[Data extracted from a collection]

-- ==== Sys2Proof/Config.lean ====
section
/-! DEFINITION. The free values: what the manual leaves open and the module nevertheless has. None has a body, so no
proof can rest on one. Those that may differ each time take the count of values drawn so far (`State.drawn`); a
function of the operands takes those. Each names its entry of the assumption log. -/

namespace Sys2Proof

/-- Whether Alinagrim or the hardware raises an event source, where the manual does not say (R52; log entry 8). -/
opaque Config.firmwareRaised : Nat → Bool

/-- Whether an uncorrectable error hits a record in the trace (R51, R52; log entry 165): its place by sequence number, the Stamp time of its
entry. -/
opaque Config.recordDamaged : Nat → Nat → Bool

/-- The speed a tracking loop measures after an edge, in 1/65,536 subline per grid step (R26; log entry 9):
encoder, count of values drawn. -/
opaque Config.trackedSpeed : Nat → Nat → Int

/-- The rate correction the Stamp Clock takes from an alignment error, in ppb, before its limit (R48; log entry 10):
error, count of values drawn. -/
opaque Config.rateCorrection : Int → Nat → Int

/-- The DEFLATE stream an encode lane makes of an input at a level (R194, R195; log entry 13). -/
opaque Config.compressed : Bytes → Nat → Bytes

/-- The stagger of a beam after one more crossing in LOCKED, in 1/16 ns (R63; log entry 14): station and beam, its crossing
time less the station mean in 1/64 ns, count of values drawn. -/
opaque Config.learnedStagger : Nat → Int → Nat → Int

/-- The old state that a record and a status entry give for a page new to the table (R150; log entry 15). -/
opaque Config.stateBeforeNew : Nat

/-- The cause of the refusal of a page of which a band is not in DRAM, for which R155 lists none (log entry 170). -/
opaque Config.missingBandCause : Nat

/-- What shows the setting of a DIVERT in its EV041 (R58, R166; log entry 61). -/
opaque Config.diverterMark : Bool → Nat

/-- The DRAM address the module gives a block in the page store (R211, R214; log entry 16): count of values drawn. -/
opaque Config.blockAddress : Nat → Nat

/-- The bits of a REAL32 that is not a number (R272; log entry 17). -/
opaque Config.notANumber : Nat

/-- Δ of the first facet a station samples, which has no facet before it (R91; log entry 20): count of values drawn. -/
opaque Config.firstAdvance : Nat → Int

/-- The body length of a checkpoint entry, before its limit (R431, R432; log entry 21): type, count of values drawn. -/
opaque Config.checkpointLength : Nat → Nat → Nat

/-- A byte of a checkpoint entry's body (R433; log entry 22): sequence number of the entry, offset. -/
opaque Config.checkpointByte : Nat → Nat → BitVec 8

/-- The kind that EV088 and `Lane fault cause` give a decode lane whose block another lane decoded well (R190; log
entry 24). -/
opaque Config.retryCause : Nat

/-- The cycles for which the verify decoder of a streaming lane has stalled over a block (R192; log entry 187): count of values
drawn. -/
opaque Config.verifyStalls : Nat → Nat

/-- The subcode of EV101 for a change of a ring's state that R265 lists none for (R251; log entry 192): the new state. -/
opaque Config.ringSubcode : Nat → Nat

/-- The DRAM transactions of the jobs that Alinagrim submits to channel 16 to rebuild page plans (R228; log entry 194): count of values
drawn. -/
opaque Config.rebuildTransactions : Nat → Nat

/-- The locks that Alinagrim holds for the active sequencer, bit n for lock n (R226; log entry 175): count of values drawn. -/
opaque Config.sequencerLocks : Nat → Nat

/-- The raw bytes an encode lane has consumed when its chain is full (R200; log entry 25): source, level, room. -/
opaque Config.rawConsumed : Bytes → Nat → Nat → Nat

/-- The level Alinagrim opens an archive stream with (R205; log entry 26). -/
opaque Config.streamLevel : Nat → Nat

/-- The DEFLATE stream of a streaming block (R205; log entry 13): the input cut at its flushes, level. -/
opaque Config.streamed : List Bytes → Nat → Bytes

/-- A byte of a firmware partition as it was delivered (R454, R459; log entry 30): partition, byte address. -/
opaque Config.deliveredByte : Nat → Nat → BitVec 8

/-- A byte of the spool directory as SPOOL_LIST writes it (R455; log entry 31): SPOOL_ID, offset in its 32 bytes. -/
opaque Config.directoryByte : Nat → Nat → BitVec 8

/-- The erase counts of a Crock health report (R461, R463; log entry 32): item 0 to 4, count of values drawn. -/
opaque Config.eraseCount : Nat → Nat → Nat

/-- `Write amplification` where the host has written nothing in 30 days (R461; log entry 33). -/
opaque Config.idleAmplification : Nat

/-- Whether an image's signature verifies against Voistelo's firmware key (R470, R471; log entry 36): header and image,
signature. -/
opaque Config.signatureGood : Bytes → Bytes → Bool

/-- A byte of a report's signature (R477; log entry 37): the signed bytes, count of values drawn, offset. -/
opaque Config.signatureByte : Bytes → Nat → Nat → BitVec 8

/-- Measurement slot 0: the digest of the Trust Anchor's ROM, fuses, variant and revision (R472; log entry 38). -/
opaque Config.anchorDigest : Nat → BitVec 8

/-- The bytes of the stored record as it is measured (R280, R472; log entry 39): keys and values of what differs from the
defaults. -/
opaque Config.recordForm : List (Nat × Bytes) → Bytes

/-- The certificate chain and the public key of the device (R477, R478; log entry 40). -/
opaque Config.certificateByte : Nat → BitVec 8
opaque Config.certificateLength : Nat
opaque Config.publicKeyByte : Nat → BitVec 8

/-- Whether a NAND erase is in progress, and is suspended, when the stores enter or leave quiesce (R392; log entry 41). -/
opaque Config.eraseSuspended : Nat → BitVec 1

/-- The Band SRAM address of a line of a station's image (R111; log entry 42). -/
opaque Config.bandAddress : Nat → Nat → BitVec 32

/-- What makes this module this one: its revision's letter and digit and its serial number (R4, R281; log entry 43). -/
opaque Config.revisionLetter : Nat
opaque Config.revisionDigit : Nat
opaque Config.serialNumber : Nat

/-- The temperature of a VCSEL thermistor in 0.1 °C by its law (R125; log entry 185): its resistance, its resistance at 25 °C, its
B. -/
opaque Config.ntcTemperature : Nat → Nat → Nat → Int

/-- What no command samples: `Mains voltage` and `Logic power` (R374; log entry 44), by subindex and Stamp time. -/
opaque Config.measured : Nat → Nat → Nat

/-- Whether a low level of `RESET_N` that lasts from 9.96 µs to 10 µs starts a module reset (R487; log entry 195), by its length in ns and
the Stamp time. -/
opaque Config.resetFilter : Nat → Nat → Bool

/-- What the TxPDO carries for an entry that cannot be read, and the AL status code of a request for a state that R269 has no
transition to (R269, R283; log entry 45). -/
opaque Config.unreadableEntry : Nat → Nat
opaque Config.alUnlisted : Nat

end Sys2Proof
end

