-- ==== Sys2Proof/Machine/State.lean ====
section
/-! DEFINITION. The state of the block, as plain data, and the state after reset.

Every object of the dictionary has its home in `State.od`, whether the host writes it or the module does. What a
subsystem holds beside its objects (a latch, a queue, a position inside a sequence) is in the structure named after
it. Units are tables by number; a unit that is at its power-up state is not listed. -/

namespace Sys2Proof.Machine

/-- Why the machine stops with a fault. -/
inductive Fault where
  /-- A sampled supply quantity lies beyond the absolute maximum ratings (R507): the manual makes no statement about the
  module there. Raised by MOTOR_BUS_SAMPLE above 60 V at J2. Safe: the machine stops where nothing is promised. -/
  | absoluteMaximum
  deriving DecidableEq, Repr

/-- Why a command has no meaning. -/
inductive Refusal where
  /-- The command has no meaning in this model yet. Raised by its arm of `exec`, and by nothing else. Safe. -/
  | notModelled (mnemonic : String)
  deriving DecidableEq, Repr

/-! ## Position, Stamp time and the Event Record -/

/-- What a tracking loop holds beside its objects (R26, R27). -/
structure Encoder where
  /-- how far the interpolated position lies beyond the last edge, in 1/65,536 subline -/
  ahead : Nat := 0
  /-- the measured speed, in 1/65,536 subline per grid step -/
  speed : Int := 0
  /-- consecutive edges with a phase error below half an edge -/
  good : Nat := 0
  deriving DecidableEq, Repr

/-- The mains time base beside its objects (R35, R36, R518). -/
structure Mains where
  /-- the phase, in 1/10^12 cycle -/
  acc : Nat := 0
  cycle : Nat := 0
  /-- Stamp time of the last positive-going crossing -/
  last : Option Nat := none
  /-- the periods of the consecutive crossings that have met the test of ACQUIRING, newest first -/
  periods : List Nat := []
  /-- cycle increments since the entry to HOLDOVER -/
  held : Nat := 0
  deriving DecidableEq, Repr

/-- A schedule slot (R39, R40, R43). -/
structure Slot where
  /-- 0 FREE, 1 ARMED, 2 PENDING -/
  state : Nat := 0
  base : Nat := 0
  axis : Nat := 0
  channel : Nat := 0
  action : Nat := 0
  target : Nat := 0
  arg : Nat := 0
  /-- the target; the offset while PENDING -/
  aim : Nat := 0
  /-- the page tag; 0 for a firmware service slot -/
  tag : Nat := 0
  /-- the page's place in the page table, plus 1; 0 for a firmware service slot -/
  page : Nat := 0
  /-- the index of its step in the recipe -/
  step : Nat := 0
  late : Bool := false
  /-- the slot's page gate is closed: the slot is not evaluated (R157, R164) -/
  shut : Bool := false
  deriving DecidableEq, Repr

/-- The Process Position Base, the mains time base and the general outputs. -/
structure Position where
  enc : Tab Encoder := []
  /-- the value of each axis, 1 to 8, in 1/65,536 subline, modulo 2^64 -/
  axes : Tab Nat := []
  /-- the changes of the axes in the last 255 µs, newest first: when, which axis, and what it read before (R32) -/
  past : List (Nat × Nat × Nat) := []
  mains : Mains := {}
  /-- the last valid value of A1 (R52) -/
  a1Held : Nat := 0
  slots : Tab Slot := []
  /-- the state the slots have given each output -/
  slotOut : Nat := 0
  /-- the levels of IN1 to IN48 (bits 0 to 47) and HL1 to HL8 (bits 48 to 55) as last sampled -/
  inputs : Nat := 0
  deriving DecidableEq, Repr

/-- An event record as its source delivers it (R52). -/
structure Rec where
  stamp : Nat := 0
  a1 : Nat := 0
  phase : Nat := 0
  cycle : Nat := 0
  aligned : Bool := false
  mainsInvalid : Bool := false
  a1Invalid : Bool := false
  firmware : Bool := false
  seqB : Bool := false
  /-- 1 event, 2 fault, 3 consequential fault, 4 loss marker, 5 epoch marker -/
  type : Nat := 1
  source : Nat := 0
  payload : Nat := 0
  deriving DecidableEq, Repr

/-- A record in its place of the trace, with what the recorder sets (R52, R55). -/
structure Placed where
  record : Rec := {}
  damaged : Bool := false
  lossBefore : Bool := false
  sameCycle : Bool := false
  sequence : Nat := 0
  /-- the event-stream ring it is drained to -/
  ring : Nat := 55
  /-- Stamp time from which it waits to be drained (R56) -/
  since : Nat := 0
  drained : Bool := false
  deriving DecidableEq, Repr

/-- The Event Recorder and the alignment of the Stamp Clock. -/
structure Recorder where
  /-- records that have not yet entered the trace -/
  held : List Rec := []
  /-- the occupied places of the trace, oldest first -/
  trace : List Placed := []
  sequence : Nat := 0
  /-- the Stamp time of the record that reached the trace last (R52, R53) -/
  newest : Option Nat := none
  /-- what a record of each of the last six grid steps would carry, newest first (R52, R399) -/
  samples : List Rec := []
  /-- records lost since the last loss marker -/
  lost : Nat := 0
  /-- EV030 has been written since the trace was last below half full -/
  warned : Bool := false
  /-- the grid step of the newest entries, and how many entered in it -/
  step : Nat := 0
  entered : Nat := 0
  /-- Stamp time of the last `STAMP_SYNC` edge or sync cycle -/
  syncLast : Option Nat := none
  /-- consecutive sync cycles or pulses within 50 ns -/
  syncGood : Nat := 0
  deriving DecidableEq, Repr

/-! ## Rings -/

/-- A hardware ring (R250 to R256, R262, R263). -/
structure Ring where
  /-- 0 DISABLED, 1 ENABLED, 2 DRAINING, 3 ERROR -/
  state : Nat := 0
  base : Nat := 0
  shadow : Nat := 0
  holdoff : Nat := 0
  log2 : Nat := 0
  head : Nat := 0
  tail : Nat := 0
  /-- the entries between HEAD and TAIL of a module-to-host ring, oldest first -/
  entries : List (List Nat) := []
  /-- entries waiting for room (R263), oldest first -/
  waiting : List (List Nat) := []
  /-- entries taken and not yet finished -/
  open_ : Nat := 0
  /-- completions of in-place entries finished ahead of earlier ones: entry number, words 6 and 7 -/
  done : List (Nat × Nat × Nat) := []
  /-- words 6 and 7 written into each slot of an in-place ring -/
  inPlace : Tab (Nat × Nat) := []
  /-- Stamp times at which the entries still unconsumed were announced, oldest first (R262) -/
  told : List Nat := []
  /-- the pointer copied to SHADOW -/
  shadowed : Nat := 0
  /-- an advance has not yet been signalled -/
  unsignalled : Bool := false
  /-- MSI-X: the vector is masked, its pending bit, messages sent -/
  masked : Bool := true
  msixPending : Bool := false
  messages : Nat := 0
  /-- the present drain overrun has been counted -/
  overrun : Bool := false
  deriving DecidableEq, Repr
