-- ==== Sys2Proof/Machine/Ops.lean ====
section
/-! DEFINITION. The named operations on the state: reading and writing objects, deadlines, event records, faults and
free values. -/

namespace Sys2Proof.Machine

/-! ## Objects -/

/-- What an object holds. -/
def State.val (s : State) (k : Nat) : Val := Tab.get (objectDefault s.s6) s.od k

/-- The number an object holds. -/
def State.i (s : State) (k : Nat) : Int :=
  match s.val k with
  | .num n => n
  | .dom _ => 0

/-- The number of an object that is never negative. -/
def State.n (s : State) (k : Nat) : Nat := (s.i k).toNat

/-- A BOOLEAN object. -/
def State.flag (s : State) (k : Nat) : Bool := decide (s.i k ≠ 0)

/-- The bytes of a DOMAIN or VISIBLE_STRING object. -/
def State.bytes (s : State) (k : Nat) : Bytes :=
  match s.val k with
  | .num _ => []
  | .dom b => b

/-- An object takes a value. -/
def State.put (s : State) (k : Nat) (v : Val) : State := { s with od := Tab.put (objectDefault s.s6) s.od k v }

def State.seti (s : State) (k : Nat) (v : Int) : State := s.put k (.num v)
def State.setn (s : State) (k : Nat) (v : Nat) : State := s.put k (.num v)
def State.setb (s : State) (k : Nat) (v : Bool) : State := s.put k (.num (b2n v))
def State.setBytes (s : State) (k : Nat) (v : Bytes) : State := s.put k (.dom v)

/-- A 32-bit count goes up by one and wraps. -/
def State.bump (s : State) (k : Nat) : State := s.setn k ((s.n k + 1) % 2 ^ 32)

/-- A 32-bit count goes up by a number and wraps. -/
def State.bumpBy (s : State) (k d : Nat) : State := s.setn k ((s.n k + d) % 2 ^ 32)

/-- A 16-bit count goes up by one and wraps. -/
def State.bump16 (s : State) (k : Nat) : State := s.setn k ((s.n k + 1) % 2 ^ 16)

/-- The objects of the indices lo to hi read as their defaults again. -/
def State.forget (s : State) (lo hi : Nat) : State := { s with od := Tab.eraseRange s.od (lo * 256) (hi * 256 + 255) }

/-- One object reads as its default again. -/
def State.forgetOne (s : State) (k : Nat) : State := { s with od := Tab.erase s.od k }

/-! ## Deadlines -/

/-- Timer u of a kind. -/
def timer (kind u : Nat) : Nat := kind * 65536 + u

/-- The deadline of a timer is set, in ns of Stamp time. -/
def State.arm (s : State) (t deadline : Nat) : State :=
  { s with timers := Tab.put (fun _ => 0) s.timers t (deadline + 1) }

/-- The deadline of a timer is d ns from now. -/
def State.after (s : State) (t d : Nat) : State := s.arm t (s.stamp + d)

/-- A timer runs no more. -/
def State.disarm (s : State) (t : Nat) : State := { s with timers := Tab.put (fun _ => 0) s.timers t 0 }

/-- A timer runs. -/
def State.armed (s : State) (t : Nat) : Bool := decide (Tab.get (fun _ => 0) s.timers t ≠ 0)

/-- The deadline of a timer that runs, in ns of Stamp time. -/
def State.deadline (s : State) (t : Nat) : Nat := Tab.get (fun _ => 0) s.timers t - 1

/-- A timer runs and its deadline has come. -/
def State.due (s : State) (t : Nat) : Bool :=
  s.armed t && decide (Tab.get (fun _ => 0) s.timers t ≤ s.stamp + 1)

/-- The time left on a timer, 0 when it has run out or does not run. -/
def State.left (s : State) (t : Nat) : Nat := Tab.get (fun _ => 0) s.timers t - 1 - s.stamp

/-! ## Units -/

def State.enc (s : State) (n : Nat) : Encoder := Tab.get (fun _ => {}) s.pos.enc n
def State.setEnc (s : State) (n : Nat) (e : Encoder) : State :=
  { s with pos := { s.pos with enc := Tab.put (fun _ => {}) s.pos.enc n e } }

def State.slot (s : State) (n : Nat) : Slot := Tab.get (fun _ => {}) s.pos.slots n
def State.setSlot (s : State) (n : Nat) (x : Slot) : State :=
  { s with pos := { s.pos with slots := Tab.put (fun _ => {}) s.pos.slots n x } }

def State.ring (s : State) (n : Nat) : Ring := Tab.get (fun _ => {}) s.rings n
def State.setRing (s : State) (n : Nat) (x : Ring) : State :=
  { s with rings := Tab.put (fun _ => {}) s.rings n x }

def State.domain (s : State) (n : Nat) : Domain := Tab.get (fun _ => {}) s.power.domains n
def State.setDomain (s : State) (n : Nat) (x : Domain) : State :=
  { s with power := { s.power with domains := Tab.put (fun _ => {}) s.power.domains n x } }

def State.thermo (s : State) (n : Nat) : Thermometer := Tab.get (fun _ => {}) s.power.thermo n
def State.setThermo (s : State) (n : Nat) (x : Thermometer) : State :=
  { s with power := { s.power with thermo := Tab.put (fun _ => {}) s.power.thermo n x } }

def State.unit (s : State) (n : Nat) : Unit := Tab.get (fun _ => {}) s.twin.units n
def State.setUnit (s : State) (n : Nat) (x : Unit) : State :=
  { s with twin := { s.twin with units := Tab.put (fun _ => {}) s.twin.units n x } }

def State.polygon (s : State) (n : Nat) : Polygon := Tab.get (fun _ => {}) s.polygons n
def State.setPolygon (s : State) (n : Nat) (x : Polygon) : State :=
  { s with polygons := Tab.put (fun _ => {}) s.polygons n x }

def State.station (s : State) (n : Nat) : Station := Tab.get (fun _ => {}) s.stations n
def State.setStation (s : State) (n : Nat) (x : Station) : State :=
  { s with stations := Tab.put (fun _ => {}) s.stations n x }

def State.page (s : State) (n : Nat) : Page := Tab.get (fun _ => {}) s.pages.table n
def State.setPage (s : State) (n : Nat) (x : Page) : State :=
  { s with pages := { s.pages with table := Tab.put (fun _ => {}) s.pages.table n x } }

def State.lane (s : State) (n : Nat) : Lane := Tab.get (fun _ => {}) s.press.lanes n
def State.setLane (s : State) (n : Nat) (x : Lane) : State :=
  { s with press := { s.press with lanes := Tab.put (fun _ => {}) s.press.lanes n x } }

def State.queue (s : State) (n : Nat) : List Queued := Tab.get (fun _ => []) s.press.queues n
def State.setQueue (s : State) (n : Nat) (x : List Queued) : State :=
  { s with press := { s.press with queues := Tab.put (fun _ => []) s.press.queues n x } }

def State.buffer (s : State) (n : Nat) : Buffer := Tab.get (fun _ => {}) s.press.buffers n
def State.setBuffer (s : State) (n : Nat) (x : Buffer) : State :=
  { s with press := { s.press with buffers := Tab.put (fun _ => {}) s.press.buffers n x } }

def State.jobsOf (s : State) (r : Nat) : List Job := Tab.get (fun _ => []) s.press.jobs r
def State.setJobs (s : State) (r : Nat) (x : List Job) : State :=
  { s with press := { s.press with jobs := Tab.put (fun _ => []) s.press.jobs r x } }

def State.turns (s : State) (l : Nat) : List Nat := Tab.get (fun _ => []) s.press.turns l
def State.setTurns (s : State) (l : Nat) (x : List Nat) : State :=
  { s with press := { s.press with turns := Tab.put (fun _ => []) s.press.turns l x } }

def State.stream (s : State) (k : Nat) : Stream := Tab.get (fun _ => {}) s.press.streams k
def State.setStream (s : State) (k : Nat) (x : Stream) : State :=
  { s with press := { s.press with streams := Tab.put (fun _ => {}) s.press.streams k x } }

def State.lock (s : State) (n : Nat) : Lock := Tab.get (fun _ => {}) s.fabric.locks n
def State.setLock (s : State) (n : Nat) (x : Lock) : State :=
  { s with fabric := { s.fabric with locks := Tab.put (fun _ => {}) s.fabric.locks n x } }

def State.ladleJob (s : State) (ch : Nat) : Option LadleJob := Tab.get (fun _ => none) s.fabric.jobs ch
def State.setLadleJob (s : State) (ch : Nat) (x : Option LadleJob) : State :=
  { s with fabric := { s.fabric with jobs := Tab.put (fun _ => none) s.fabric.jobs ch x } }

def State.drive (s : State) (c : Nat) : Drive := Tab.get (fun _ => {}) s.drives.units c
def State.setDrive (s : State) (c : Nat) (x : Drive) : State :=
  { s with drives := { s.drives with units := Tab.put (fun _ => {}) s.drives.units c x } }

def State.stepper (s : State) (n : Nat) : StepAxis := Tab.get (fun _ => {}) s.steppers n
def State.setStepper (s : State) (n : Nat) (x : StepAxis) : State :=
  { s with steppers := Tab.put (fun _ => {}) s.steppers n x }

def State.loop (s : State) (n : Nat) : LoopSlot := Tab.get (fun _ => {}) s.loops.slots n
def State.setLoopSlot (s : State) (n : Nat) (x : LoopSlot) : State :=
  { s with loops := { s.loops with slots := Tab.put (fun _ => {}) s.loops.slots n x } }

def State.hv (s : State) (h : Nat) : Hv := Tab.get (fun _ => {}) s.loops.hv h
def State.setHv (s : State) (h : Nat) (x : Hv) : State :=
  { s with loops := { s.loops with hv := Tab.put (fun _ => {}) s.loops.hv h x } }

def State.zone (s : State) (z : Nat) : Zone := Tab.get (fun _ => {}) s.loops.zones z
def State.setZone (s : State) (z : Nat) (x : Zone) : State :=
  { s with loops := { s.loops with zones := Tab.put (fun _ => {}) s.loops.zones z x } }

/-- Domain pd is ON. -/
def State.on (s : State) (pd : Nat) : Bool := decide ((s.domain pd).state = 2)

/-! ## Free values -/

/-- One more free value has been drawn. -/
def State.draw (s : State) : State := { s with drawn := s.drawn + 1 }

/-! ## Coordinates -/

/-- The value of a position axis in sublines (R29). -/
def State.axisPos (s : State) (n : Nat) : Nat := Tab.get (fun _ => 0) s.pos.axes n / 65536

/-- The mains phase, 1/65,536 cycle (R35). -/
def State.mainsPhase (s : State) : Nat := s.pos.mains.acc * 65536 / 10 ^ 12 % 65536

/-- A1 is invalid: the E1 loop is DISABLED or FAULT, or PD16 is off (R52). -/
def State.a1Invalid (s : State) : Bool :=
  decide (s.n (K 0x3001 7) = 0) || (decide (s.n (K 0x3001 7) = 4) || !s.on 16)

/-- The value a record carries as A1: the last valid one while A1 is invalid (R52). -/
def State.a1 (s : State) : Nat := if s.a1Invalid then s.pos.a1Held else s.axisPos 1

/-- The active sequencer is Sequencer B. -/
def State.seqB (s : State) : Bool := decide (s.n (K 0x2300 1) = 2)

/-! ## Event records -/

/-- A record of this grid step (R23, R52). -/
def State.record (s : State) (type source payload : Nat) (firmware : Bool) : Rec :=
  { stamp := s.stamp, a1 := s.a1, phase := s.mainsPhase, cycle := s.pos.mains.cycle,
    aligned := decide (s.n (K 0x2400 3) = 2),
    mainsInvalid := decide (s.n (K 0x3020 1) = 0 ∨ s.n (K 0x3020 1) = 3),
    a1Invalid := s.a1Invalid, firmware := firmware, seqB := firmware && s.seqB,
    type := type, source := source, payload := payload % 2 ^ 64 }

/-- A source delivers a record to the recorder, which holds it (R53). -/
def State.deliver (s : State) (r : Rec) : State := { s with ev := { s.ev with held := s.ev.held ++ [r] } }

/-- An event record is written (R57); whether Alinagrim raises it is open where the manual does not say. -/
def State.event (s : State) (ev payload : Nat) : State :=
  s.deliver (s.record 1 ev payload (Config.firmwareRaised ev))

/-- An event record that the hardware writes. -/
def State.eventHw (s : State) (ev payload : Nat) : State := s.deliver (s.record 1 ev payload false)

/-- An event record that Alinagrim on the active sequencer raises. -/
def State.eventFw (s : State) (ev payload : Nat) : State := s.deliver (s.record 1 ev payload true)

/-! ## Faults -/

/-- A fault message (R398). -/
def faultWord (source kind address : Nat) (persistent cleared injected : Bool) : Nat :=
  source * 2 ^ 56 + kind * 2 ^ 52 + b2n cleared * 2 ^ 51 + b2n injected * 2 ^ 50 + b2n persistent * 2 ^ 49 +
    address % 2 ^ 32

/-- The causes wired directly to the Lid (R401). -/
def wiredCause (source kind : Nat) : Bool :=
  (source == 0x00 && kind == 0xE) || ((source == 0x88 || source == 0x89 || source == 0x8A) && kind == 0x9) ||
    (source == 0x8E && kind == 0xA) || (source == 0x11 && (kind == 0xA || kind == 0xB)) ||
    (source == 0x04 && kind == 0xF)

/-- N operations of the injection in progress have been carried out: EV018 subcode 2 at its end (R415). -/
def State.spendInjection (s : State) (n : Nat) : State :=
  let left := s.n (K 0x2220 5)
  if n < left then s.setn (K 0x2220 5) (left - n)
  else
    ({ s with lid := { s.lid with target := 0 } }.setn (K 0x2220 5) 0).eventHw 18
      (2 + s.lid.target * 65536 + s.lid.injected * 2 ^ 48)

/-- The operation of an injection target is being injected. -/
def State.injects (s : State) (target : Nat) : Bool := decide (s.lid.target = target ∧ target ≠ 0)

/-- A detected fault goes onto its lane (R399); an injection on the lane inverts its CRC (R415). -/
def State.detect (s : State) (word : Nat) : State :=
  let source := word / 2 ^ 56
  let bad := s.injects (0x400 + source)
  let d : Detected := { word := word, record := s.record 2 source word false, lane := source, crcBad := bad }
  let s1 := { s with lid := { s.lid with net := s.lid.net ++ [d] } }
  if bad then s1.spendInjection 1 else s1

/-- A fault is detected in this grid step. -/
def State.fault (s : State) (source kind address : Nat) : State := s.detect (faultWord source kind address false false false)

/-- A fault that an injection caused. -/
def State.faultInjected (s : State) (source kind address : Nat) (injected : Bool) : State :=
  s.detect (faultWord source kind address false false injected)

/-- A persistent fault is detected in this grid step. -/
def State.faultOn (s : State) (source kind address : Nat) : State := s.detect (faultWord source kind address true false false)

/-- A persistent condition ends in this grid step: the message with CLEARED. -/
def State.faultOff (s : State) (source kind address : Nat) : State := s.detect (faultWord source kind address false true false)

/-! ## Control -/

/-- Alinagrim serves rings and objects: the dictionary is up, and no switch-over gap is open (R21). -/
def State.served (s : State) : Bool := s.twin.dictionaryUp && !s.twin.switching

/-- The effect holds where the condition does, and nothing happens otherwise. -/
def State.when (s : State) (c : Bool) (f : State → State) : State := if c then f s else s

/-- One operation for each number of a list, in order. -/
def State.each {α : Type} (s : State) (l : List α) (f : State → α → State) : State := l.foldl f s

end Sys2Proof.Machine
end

▸ **WHAT IS EXPECTED**
Repeat exactly the lines above from the one with "def State.forgetOne (s" up to and including the one with "timer runs. -/". No other line belongs in the reply.

▸ **ANSWER FOR THE TASK**
def State.forgetOne (s : State) (k : Nat) : State := { s with od := Tab.erase s.od k }

/-! ## Deadlines -/

/-- Timer u of a kind. -/
def timer (kind u : Nat) : Nat := kind * 65536 + u

/-- The deadline of a timer is set, in ns of Stamp time. -/
def State.arm (s : State) (t deadline : Nat) : State :=
  { s with timers := Tab.put (fun _ => 0) s.timers t (deadline + 1) }

/-- The deadline of a timer is d ns from now. -/
def State.after (s : State) (t d : Nat) : State := s.arm t (s.stamp + d)

/-- A timer runs no more. -/
def State.disarm (s : State) (t : Nat) : State := { s with timers := Tab.put (fun _ => 0) s.timers t 0 }

/-- A timer runs. -/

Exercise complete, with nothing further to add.